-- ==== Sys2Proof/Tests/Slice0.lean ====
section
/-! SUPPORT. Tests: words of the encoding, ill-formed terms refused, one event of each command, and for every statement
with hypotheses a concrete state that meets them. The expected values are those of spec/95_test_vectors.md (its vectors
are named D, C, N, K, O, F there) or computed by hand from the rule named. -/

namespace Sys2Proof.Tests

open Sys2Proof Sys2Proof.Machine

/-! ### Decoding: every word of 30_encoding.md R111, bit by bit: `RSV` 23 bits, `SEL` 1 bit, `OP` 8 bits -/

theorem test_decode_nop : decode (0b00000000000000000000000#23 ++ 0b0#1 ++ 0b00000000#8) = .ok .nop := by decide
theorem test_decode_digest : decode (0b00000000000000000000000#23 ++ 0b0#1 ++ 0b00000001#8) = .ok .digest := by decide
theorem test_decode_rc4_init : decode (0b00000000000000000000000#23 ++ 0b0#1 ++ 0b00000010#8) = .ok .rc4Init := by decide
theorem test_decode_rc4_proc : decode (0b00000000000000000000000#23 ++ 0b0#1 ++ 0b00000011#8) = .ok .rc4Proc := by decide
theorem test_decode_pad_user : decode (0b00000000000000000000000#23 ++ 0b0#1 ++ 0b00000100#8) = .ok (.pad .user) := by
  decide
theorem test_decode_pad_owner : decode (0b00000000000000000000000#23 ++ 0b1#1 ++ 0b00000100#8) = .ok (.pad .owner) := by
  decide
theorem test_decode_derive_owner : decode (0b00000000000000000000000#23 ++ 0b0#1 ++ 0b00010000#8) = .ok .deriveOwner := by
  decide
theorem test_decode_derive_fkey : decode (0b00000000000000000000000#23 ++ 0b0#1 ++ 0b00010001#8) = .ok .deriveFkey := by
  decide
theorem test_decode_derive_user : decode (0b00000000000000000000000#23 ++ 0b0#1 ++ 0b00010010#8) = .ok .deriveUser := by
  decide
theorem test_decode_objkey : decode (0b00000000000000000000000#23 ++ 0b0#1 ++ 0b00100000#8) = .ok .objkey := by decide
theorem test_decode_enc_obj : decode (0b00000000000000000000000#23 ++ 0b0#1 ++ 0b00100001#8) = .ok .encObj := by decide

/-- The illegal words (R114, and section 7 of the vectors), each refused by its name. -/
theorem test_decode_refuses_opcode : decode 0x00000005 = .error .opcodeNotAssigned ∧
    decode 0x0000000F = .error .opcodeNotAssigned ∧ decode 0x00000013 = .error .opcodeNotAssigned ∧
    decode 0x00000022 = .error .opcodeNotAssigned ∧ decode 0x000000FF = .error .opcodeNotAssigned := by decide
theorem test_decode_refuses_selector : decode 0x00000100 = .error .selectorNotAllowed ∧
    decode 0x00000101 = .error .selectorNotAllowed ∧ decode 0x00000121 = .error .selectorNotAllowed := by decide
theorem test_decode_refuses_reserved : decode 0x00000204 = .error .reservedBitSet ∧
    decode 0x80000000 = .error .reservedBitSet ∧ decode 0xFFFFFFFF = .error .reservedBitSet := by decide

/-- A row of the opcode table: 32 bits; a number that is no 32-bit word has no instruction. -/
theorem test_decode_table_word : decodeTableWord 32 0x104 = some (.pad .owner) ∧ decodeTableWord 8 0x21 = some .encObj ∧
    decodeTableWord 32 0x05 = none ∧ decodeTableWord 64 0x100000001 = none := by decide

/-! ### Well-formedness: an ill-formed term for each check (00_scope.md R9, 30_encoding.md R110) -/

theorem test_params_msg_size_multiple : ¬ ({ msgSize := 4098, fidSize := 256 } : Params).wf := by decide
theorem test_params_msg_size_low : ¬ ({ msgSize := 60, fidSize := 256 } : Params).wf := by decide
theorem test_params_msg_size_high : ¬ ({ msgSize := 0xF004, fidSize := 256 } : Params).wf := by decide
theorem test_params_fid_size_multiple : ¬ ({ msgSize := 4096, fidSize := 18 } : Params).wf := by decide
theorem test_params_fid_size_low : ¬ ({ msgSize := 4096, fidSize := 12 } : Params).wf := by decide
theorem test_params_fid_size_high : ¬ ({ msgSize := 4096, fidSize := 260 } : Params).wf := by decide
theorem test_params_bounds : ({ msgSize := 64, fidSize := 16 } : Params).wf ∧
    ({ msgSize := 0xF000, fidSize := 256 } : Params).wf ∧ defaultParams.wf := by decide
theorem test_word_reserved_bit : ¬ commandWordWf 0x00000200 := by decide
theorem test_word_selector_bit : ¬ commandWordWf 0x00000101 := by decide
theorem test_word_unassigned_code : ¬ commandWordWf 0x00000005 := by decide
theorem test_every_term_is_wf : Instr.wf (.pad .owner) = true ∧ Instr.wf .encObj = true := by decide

━━━━━━━━

(Activity):
Look through the entries and find each line that has the string "error". Copy those lines.

(Solution to this exercise):
theorem test_decode_refuses_opcode : decode 0x00000005 = .error .opcodeNotAssigned ∧
    decode 0x0000000F = .error .opcodeNotAssigned ∧ decode 0x00000013 = .error .opcodeNotAssigned ∧
    decode 0x00000022 = .error .opcodeNotAssigned ∧ decode 0x000000FF = .error .opcodeNotAssigned := by decide
theorem test_decode_refuses_selector : decode 0x00000100 = .error .selectorNotAllowed ∧
    decode 0x00000101 = .error .selectorNotAllowed ∧ decode 0x00000121 = .error .selectorNotAllowed := by decide
theorem test_decode_refuses_reserved : decode 0x00000204 = .error .reservedBitSet ∧
    decode 0x80000000 = .error .reservedBitSet ∧ decode 0xFFFFFFFF = .error .reservedBitSet := by decide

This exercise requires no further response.